I am fine with an algorithm that checks for a perfect square or finds the square root using Gold-level algorithms as well. If there is any way to achieve this purpose using an algorithm that’s \le \log X time, please let me know. For instance (if applicable), note that you can explain an algorithm that uses a range query data structure or some kind of tree to narrow in on the square root in exactly \log X time.

Does long double in C++ exceed the max limit of long long? How can a datatype allow both a 64-bit number after the decimal point and an infinitesimal number before the decimal point?

Also, I think there may be nuances to this part of my code.

        if(x > l/max(a,b)) // are x1*x or y1*x out of bounds
            break;
        if(y > l/max(b*d,a)) // are x2*y or y2*y out of bounds
            break;
        if(x1*x + x2*y < x1*x) // is x1*x + x2*y out of bounds
            break;
        if(y1*x + y2*y < y1*x) // is y1*x + y2*y out of bounds
            break;

Is x_1\cdot x + x_2\cdot y < x_1\cdot x always sufficient to check if x_1\cdot x + x_2\cdot y is out of bounds, or do I need \le x_1\cdot x?

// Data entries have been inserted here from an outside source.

-- ==== Sys2Proof/Laws/Exec.lean ====
section
/-! SUPPORT. The instructions with more than one outcome: what each answers in each of its cases. -/

namespace Sys2Proof.Machine

theorem execCall_of_lt (nnn : Word) {s : State} (h : s.sp.val < 16) :
    execCall nnn s = .next (((s.setStack (s.stack.set s.sp.val s.pc)).setSP ⟨s.sp.val + 1, by omega⟩).setPC nnn) := by
  unfold execCall; rw [State.push_of_lt s s.pc h]

theorem execCall_of_full (nnn : Word) {s : State} (h : s.sp.val = 16) :
    execCall nnn s = raiseFault .stackOverflow .none (.call nnn) s := by
  unfold execCall; rw [State.push_of_full s s.pc h]

theorem execRet_of_pos {s : State} (h : 0 < s.sp.val) :
    execRet s = .next ((s.setSP ⟨s.sp.val - 1, by have := s.sp.isLt; omega⟩).setPC
      (s.stack[s.sp.val - 1]'(by have := s.sp.isLt; omega))) := by
  unfold execRet; rw [State.pop_of_pos s h]

theorem execRet_of_empty {s : State} (h : s.sp.val = 0) : execRet s = raiseFault .stackUnderflow .none .ret s := by
  unfold execRet; rw [State.pop_of_empty s h]

theorem execLdB_of_le (x : Reg) {s : State} (h : s.base + 3 ≤ 4096) :
    execLdB x s = .next (s.setMem (s.mem.writeBytes s.base (decimalDigits (s.getV x)))) := by
  unfold execLdB; rw [if_pos ((inBounds_iff _ _).mpr h)]

theorem execLdB_of_gt (x : Reg) {s : State} (h : 4096 < s.base + 3) :
    execLdB x s = raiseFault .memoryOutOfBounds (.range s.I 3) (.ldB x) s := by
  unfold execLdB; rw [if_neg (by rw [inBounds_iff]; omega)]

theorem execLdMemVx_of_le (x : Reg) {s : State} (h : s.base + (x.val + 1) ≤ 4096) :
    execLdMemVx x s = .next (s.setMem (s.mem.writeBytes s.base ((blockRegs x).map s.getV))) := by
  unfold execLdMemVx; rw [if_pos ((inBounds_iff _ _).mpr h)]

theorem execLdMemVx_of_gt (x : Reg) {s : State} (h : 4096 < s.base + (x.val + 1)) :
    execLdMemVx x s = raiseFault .memoryOutOfBounds (.range s.I (x.val + 1)) (.ldMemVx x) s := by
  unfold execLdMemVx; rw [if_neg (by rw [inBounds_iff]; omega)]

theorem execLdVxMem_of_le (x : Reg) {s : State} (h : s.base + (x.val + 1) ≤ 4096) :
    execLdVxMem x s = .next (s.loadRegs (blockRegs x) s.base) := by
  unfold execLdVxMem; rw [if_pos ((inBounds_iff _ _).mpr h)]

theorem execLdVxMem_of_gt (x : Reg) {s : State} (h : 4096 < s.base + (x.val + 1)) :
    execLdVxMem x s = raiseFault .memoryOutOfBounds (.range s.I (x.val + 1)) (.ldVxMem x) s := by
  unfold execLdVxMem; rw [if_neg (by rw [inBounds_iff]; omega)]

theorem execDrw_of_le (x y : Reg) {n : Nat} {s : State} (h : n = 0 ∨ s.base + n ≤ 4096) :
    execDrw x y n s =
      .next ((s.setDisp (drawSprite (s.getV x) (s.getV y) (s.mem.readBytes s.base n) s.disp).1).setFlag
        (drawSprite (s.getV x) (s.getV y) (s.mem.readBytes s.base n) s.disp).2) := by
  unfold execDrw; rw [if_pos (by rw [inBounds_iff]; exact h)]

theorem execDrw_of_gt (x y : Reg) {n : Nat} {s : State} (hn : 0 < n) (h : 4096 < s.base + n) :
    execDrw x y n s = raiseFault .memoryOutOfBounds (.range s.I n) (.drw x y n) s := by
  unfold execDrw; rw [if_neg (by rw [inBounds_iff]; omega)]

theorem execSkp_of_lt {x : Reg} {s : State} (h : (s.getV x).toNat < 16) :
    execSkp x s = .next (s.skipIf (s.keyDown ⟨(s.getV x).toNat, h⟩)) := by
  unfold execSkp; rw [keyIndex_of_lt h]

theorem execSkp_of_ge {x : Reg} {s : State} (h : 16 ≤ (s.getV x).toNat) :
    execSkp x s = raiseFault .keyIndexOutOfRange (.key (s.getV x)) (.skp x) s := by
  unfold execSkp; rw [keyIndex_of_ge h]

theorem execSknp_of_lt {x : Reg} {s : State} (h : (s.getV x).toNat < 16) :
    execSknp x s = .next (s.skipIf (!s.keyDown ⟨(s.getV x).toNat, h⟩)) := by
  unfold execSknp; rw [keyIndex_of_lt h]

theorem execSknp_of_ge {x : Reg} {s : State} (h : 16 ≤ (s.getV x).toNat) :
    execSknp x s = raiseFault .keyIndexOutOfRange (.key (s.getV x)) (.sknp x) s := by
  unfold execSknp; rw [keyIndex_of_ge h]

theorem execLdVxK_of_down (x : Reg) {s : State} {k : Fin 16} (h : s.lowestKeyDown = some k) :
    execLdVxK x s = .next (s.setV x (BitVec.ofNat 8 k.val)) := by
  unfold execLdVxK; rw [h]

theorem execLdVxK_of_up (x : Reg) {s : State} (h : ∀ k, s.keyDown k = false) :
    execLdVxK x s = .next (s.setPC (s.pc - 2)) := by
  unfold execLdVxK; rw [(State.lowestKeyDown_eq_none_iff s).mpr h]

/-- All that an execution with a next state does to memory: nothing, or one of the two stores, whole and in bounds (R51, R58). -/
theorem exec_mem_cases {i : Instr} {s t : State} (h : exec i s = .next t) :
    t.mem = s.mem ∨
    (∃ x, i = .ldB x ∧ s.base + 3 ≤ 4096 ∧ t.mem = s.mem.writeBytes s.base (decimalDigits (s.getV x))) ∨
    (∃ x, i = .ldMemVx x ∧ s.base + (x.val + 1) ≤ 4096 ∧ t.mem = s.mem.writeBytes s.base ((blockRegs x).map s.getV)) := by
  cases i with
  | ldB x =>
    by_cases hb : s.base + 3 ≤ 4096
    · rw [show exec (.ldB x) s = execLdB x s from rfl, execLdB_of_le x hb] at h
      obtain rfl := Host.Outcome.next.inj h
      exact .inr (.inl ⟨x, rfl, hb, rfl⟩)
    · rw [show exec (.ldB x) s = execLdB x s from rfl, execLdB_of_gt x (by omega)] at h
      obtain rfl := Host.Outcome.next.inj h
      exact .inl rfl
  | ldMemVx x =>
    by_cases hb : s.base + (x.val + 1) ≤ 4096
    · rw [show exec (.ldMemVx x) s = execLdMemVx x s from rfl, execLdMemVx_of_le x hb] at h
      obtain rfl := Host.Outcome.next.inj h
      exact .inr (.inr ⟨x, rfl, hb, rfl⟩)
    · rw [show exec (.ldMemVx x) s = execLdMemVx x s from rfl, execLdMemVx_of_gt x (by omega)] at h
      obtain rfl := Host.Outcome.next.inj h
      exact .inl rfl
  | ldVxMem x =>
    by_cases hb : s.base + (x.val + 1) ≤ 4096
    · rw [show exec (.ldVxMem x) s = execLdVxMem x s from rfl, execLdVxMem_of_le x hb] at h
      obtain rfl := Host.Outcome.next.inj h
      exact .inl (State.mem_loadRegs _ _ _)
    · rw [show exec (.ldVxMem x) s = execLdVxMem x s from rfl, execLdVxMem_of_gt x (by omega)] at h
      obtain rfl := Host.Outcome.next.inj h
      exact .inl rfl
  | drw x y n =>
    simp only [exec, execDrw] at h
    split at h <;> (obtain rfl := Host.Outcome.next.inj h; exact .inl rfl)
  | call nnn =>
    simp only [exec, execCall] at h
    split at h
    · rename_i s' hp
      obtain ⟨_, rfl⟩ := State.push_cases hp
      obtain rfl := Host.Outcome.next.inj h
      exact .inl rfl
    · obtain rfl := Host.Outcome.next.inj h; exact .inl rfl
  | ret =>
    simp only [exec, execRet] at h
    split at h
    · rename_i v s' hp
      obtain ⟨_, _, rfl⟩ := State.pop_cases hp
      obtain rfl := Host.Outcome.next.inj h
      exact .inl rfl
    · obtain rfl := Host.Outcome.next.inj h; exact .inl rfl
  | skp x =>
    simp only [exec, execSkp] at h
    split at h <;> (obtain rfl := Host.Outcome.next.inj h; exact .inl (by simp))
  | sknp x =>
    simp only [exec, execSknp] at h
    split at h <;> (obtain rfl := Host.Outcome.next.inj h; exact .inl (by simp))
  | ldVxK x =>
    simp only [exec, execLdVxK] at h
    split at h <;> (obtain rfl := Host.Outcome.next.inj h; exact .inl rfl)
  | seImm | sneImm | seReg | sneReg => obtain rfl := Host.Outcome.next.inj h; exact .inl (by simp)
  | nop | cls | jp | ldImm | addImm | ldReg | orReg | andReg | xorReg | addReg | subReg | shr | subn | shl | ldI | jpV0
  | rnd | ldVxDT | ldDTVx | ldSTVx | addI | ldF => obtain rfl := Host.Outcome.next.inj h; exact .inl rfl

/-- No meaning ends in a fault or a refusal: an execution always has a next state, that of a fault taken among these (R90, R234). -/
theorem exec_next (i : Instr) (s : State) : ∃ t, exec i s = .next t := by
  cases i <;> simp only [exec, execCall, execRet, execLdB, execLdMemVx, execLdVxMem, execDrw, execSkp, execSknp, execLdVxK, raiseFault]
  all_goals first | exact ⟨_, rfl⟩ | (split <;> exact ⟨_, rfl⟩)

/-- Which instructions can write each part of the state beside the general registers, the pc, memory, the latch and the random
input. -/
theorem exec_part_writers {i : Instr} {s t : State} (h : exec i s = .next t) :
    t.keys = s.keys ∧ (t.DT = s.DT ∨ ∃ x, i = .ldDTVx x) ∧ (t.ST = s.ST ∨ ∃ x, i = .ldSTVx x) ∧
    (t.disp = s.disp ∨ i = .cls ∨ ∃ x y n, i = .drw x y n) ∧
    (t.I = s.I ∨ (∃ n, i = .ldI n) ∨ ∃ x, i = .addI x ∨ i = .ldF x) ∧
    (t.stack = s.stack ∨ ∃ n, i = .call n) ∧ (t.sp = s.sp ∨ (∃ n, i = .call n) ∨ i = .ret) := by
  cases i <;> simp only [exec, execNop, execCls, execRet, execJp, execCall, execSeImm, execSneImm, execSeReg, execSneReg, execJpV0, execSkp, execSknp, execLdVxK, execDrw, execLdB, execLdMemVx, execLdVxMem, execLdImm, execAddImm, execLdReg, execOrReg, execAndReg, execXorReg, execAddReg, execSubReg, execShr, execSubn, execShl, execRnd, execLdI, execAddI, execLdF, execLdVxDT, execLdDTVx, execLdSTVx, raiseFault] at h
  case ret =>
    split at h
    · rename_i v s' hp
      obtain ⟨_, _, rfl⟩ := State.pop_cases hp
      obtain rfl := Host.Outcome.next.inj h; simp
    · obtain rfl := Host.Outcome.next.inj h; simp
  case call nnn =>
    split at h
    · rename_i s' hp
      obtain ⟨_, rfl⟩ := State.push_cases hp
      obtain rfl := Host.Outcome.next.inj h; simp
    · obtain rfl := Host.Outcome.next.inj h; simp
  case ldVxMem x =>
    split at h
    · obtain rfl := Host.Outcome.next.inj h; rw [State.loadRegs_fields]; simp
    · obtain rfl := Host.Outcome.next.inj h; simp
  all_goals first
    | (obtain rfl := Host.Outcome.next.inj h; simp)
    | (split at h <;> (obtain rfl := Host.Outcome.next.inj h; simp))

end Sys2Proof.Machine
end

Is it true that long longs cycle back to negative integers upon overflow, or does it continue using nonnegative integers? Can I use, for example, x_1\cdot x + x_2\cdot y < 0 to achieve my purpose? Please explain any sensitive scenarios I might need to consider.

Isn’t it already \log X?

Yes.

It doesn’t. If it overflows LL range the value might not be represented exactly. (But I think it still suffices?)

Seems that signed integer overflow is undefined in C++, so I think it’s not guaranteed to work? Though these may very well work correctly (I think it depends on the compiler that you’re using).

Another thing you could try is converting to uint64_t or __int128 ex.

int main() {
	using ul = uint64_t;
	ll a = 1LL<<62;
	ll b = 1LL<<62;
	if ((ul)a+(ul)b > (ul)LLONG_MAX) cout << "OVERFLOW";
}

Yes, it is. I just wanted to know if there was a more elegant method. Binary search is rather standard, and I’m eager to understand how some of the Gold concepts can be used to find the square root in \le \log X time. For instance (if applicable), I would appreciate learning an algorithm that uses a range query data structure or some kind of tree to narrow in on the square root in logarithmic time.

Thanks for your clarifications about long double and signed integer overflow. I didn’t know larger datatypes existed or that there was a different way to check for overflow. Thanks!